With a recent segment of Ian Masters' Background Briefing on KPFK (available on archive), he states that Dorner was in fact mentally ill. And for this reason, he was let go not only by the LAPD but by the Naval Reserve. They talked about his Facebook page, which they characterized as bizarre, and they referenced the fact that the black community as a whole did not respond positively to Dorner's charges.

They also said that LAPD Chief Beck had in fact acted responsibly towards the black and minority community, substantially changing the corporate culture of the police force.

And as you have already said, murder is not justified under any circumstances.

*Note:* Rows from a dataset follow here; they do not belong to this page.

-- ==== Sys2Proof/Proofs/ReadReplies.lean ====
section
/-! SUPPORT. What each read answers: its selection, and each report written out by fields. Settles O27. -/

namespace Sys2Proof.Machine

/-! ## The report of a transit (R126) -/

section
variable (s : State) (t : Transit)

theorem opposite_iff {d e : Direction} : d = opposite e ↔ d ≠ e := by
  cases d <;> cases e <;> simp [opposite]

/-- A queue head whose entry chamber is held, or which the holders oppose, is blocked. -/
theorem State.entryBlocked_of (head : s.arb.queue.head? = some t.id)
    (bar : (∃ x ∈ s.table, s.entryChamber t.dir ∈ x.held)
      ∨ ((∃ x ∈ s.table, x.held ≠ []) ∧ ∀ x ∈ s.table, x.held ≠ [] → x.dir ≠ t.dir)) : s.entryBlocked t = true := by
  have front : decide (s.arb.queue.head? = some t.id) = true := decide_eq_true head
  rw [State.entryBlocked, front, Bool.true_and, Bool.or_eq_true]
  refine bar.symm.imp (fun opposed => ?_) State.holderOf_isSome.2
  obtain ⟨⟨x, mem, holds⟩, apart⟩ := opposed
  obtain ⟨y, first⟩ : ∃ y, s.table.find? (fun t => !t.held.isEmpty) = some y :=
    Option.isSome_iff_exists.1 (List.find?_isSome.2 ⟨x, mem, by simpa using holds⟩)
  have dir := apart y (List.mem_of_find?_eq_some first) (by simpa using List.find?_some first)
  simp [State.flightDir, first, opposite_iff, dir]

/-- One with its entry chamber free and every holder of its direction is not. -/
theorem State.not_entryBlocked_of (free : ¬ ∃ x ∈ s.table, s.entryChamber t.dir ∈ x.held)
    (along : ∀ x ∈ s.table, x.held ≠ [] → x.dir = t.dir) : s.entryBlocked t = false := by
  have unheld : (s.holderOf (s.entryChamber t.dir)).isSome = false := by
    rw [Bool.eq_false_iff]
    exact fun h => free (State.holderOf_isSome.1 h)
  have open_ : s.flightDir ≠ some (opposite t.dir) := by
    intro h
    obtain ⟨y, first, dir⟩ := Option.map_eq_some_iff.1 h
    exact opposite_iff.1 dir (along y (List.mem_of_find?_eq_some first) (by simpa using List.find?_some first))
  simp [State.entryBlocked, unheld, open_]

/-- The chamber that an EXIT of a direction leaves. -/
def State.exitChamber (s : State) : Direction → Nat
  | .down => s.count
  | .up => 1

/-- The next chamber along a direction. -/
def chamberAfter (c : Nat) : Direction → Nat
  | .down => c + 1
  | .up => c - 1

theorem State.nextMove_shift {d : Direction} {c : Nat} (more : c ≠ s.exitChamber d) :
    (s.nextMove d c).kind = .shift ∧ (s.nextMove d c).destination = chamberAfter c d := by
  have shift : s.nextMove d c = Move.fresh .shift (match d with | .down => c | .up => c - 1) c (chamberAfter c d) := by
    cases d <;> exact if_neg more
  rw [shift]
  exact ⟨rfl, rfl⟩

theorem State.nextMove_exit {d : Direction} {c : Nat} (last : c = s.exitChamber d) : (s.nextMove d c).kind = .exit := by
  cases d <;> exact (congrArg Move.kind (if_pos last)).trans rfl

theorem State.destinationHeld_iff {c : Nat} {more : List Nat} (held : t.held = c :: more) : s.destinationHeld t = true
    ↔ c ≠ s.exitChamber t.dir ∧ ∃ x ∈ s.table, chamberAfter c t.dir ∈ x.held := by
  unfold State.destinationHeld
  rw [held]
  show (decide ((s.nextMove t.dir c).kind = .shift) && (s.holderOf (s.nextMove t.dir c).destination).isSome) = true ↔ _
  by_cases end_ : c = s.exitChamber t.dir
  · rw [s.nextMove_exit end_]
    simp [end_]
  · obtain ⟨kind, destination⟩ := s.nextMove_shift end_
    simp [kind, destination, end_, State.holderOf_isSome]

theorem State.waitCondition_hold (safe : s.auth.mode = .safeHold) : s.waitCondition t = .hold := if_pos safe

variable {s t} (mode : s.auth.mode ≠ .safeHold)
include mode

theorem State.waitCondition_queued (state : t.state = .queued) :
    s.waitCondition t = if s.entryBlocked t then .entryBlocked else .none := by
  rw [State.waitCondition, if_neg mode, state]

theorem State.waitCondition_waitingNext (state : t.state = .waitingNext) :
    s.waitCondition t = if s.destinationHeld t then .destinationHeld else .none := by
  rw [State.waitCondition, if_neg mode, state]

theorem State.waitCondition_move {m : Move} (queued : t.state ≠ .queued) (waiting : t.state ≠ .waitingNext) (move : t.move = some m) :
    s.waitCondition t = s.moveWait t m := by
  rw [State.waitCondition, if_neg mode, move]
  cases h : t.state with
  | queued => exact absurd h queued
  | waitingNext => exact absurd h waiting
  | moving => rfl
  | settled => rfl

end

theorem State.moveWait_blocked (s : State) (t : Transit) {m : Move} {c : Nat} (blocked : m.blockedAt = some c) :
    s.moveWait t m = .cascadeBlocked c := by
  rw [State.moveWait, blocked]

theorem State.moveWait_owed (s : State) (t : Transit) {m : Move} {k : Nat} (free : m.blockedAt = none) (owed : m.owed = some k) :
    s.moveWait t m = .slotBusy k := by
  rw [State.moveWait, free, owed]

theorem State.moveWait_operation (s : State) (t : Transit) {m : Move} (free : m.blockedAt = none) (none_ : m.owed = none) :
    s.moveWait t m = (s.openOperation t m).getD (s.gateWait t m) := by
  rw [State.moveWait, free, none_]
  cases s.openOperation t m <;> rfl

theorem State.gateWait_cases (s : State) (t : Transit) (m : Move) :
    let g := (s.passage m.passage).gate
    (m.phase = .opened → s.gateWait t m = if g.pendingOpen.isSome then .gatePending
      else if g.state = .opening ∨ g.state = .closing then .gateTravel else .none)
    ∧ (m.phase = .close → s.gateWait t m = if g.state = .opening ∨ g.state = .closing then .gateTravel else .none)
    ∧ (m.phase = .await → s.gateWait t m = .confirmation m.kind.awaits t.overdue)
    ∧ (m.phase = .prep ∨ m.phase = .equalise → s.gateWait t m = .none) := by
  intro g
  have travels : g.state.travelling = true ↔ g.state = .opening ∨ g.state = .closing := by simp [GateState.travelling]
  unfold State.gateWait
  refine ⟨fun phase => ?_, fun phase => ?_, fun phase => ?_, fun phase => ?_⟩
  · simp only [phase, ← travels]
    rfl
  · simp only [phase, ← travels]
    rfl
  · simp only [phase]
  · rcases phase with phase | phase <;> simp only [phase]

theorem findSome?_filter_eq {α β : Type} (p : α → Bool) (f : α → Option β) (l : List α) :
    (l.filter p).findSome? f = l.findSome? (fun x => if p x then f x else none) := by
  induction l with
  | nil => rfl
  | cons x rest ih => cases h : p x <;> simp [h, ih, List.findSome?_cons]

/-! ## The accounts in order (R168) -/

/-- In a table in rising order of number, the first account above a number is the one with the least number above it. -/
theorem above_eq_some {l : List Account} (rising : l.Pairwise (fun b c => b.number < c.number)) {n : Nat} {a : Account} :
    l.find? (fun x => decide (n < x.number)) = some a ↔ a ∈ l ∧ n < a.number ∧ ∀ b ∈ l, n < b.number → a.number ≤ b.number := by
  induction l with
  | nil => simp
  | cons x rest ih =>
    obtain ⟨later, rising'⟩ := List.pairwise_cons.1 rising
    by_cases above : n < x.number
    · rw [List.find?_cons_of_pos (by simpa using above)]
      constructor
      · rintro ⟨⟩
        refine ⟨List.mem_cons_self, above, fun b mem _ => ?_⟩
        rcases List.mem_cons.1 mem with rfl | mem
        · exact le_refl _
        · exact (later b mem).le
      · rintro ⟨mem, -, least⟩
        rcases List.mem_cons.1 mem with rfl | mem
        · rfl
        · exact absurd (later a mem) (Nat.not_lt.2 (least x List.mem_cons_self above))
    · rw [List.find?_cons_of_neg (by simpa using above), ih rising']
      constructor
      · rintro ⟨mem, high, least⟩
        refine ⟨List.mem_cons_of_mem _ mem, high, fun b memb hb => ?_⟩
        rcases List.mem_cons.1 memb with rfl | memb
        · exact absurd hb above
        · exact least b memb hb
      · rintro ⟨mem, high, least⟩
        rcases List.mem_cons.1 mem with rfl | mem
        · exact absurd high above
        · exact ⟨mem, high, fun b memb => least b (List.mem_cons_of_mem _ memb)⟩

/-! ## STATUS (R201) -/

section
variable (s : State)

theorem State.equalReport_eq : s.lm.reportedPassages.map s.equal = (match s.lm.polledN with
    | none => []
    | some n => (List.range (n + 1)).map s.equal) := by
  unfold LevelMonitor.reportedPassages
  cases s.lm.polledN <;> rfl

theorem State.holdersReport_eq : s.chambersInUse.map s.holderOf
    = (List.range s.count).map (fun i => (s.table.find? (fun t => t.held.contains (i + 1))).map Transit.id) := by
  rw [State.chambersInUse, List.map_map]
  rfl

theorem State.blockers_eq : s.blockers = (if s.auth.mode = .config ∨ s.auth.mode = .safeHold then [] else [.mode])
    ++ s.incompleteBlockers ++ s.estopBlockers ++ (if s.auth.mode = .config then [] else s.faultBlockers ++ s.sensorBlockers) := by
  unfold State.blockers State.leaveBlockers State.resumeBlockers State.modeBlockers
  cases s.auth.mode <;> simp

theorem State.faultBlockers_eq : s.faultBlockers = ((List.range (s.count + 1)).filter (fun k =>
    decide ((s.passage k).gate.state = .fault ∨ (s.passage k).sluice.state = .fault))).map Blocker.faultAt :=
  congrArg (List.map Blocker.faultAt) (List.filter_congr fun _ _ => (Bool.decide_or _ _).symm)

theorem State.sensorBlockers_eq : s.sensorBlockers = (((List.range s.count).map (· + 1)).filter (fun c =>
    s.table.any (fun t => t.held.contains c) && decide ((s.sensor c).status = .failed))).map Blocker.sensorFailedAt := by
  refine congrArg (List.map Blocker.sensorFailedAt) (List.filter_congr fun c _ => congrArg (· && _) ?_)
  rw [Bool.eq_iff_iff, State.holderOf_isSome, List.any_eq_true]
  simp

Please listen to that KPFK segment, and give us your additional thoughts.
oldnewlefty: I could only get to this link.http://ianmasters.com/ and I could not figure out what to read or hear. Could you please supply a direct link. From what you've written here I am beyond dubious by what you read
. Murder is not justified. Burning him to death and shooting at women is not justified. Rational people agree.
So they are playing the mental health card, now? Very easy to do that and to cynically discredit someone. I don't understand why if the allegations are true-- he killed innocent people. This just doesn't make sense. If it is true than he lost it big. I don't see his manifesto as too bizarre . there are some aspects i'd love to edit i.e his shout outs to celebrities and his mention of terminating the families of those who harmed him are "bizarre" But, his plea to journalists rings very true. Why beg and plead for journalist to dig into your case if you are guilty of lying about Theresa Evands kicking a shizophrenic? I doubt he was mentally ill in the sense that he was kicked out for any other reason than being a whistleblower. Being a truth teller in that culture is seen as nuttiness but that's not Dorner's problem. Listen, I'm not unbiased. I loathe the LAPD's Threat Management Unit, and know with a shadow of a doubt that not only are they evil to the core, but the internal affairs will do nothing when shown mountains of evidence of their waste and blatant corruption.I despise the L.A legal sytem from every angle: Police(although a good officer was dead thee day after agreeing to testify on my behalf againt the police(Jaqueline Montalvo) so not all of them are bad, of course. Private lawyers, public defenders, prosecutors, judges-- The vast majority were total crap-- the dregs of society. I'm getting the story together. There are 1900 documents so it's not easy. Beck might be trying to clean it up but there just might be too much to clean and it's an excercise in futility. I don't know much about racism, other than what I've read or heard, and I don't see the Dorner story as one where racist was the theme, at all. I'd be happy to EX-POUND further if you supply a link that I can use.
racism not racist.
1. I think Dorner was wrong for doing what he did.
2. That said, I don't know if the police intentionally burned him down in his house on purpose. Lots of contrary reports on this. I also don't know if its a good precedent that Drones were used to look for him. I don't like 24/7 robot surveillance drones in the air at all times. Makes me nervous.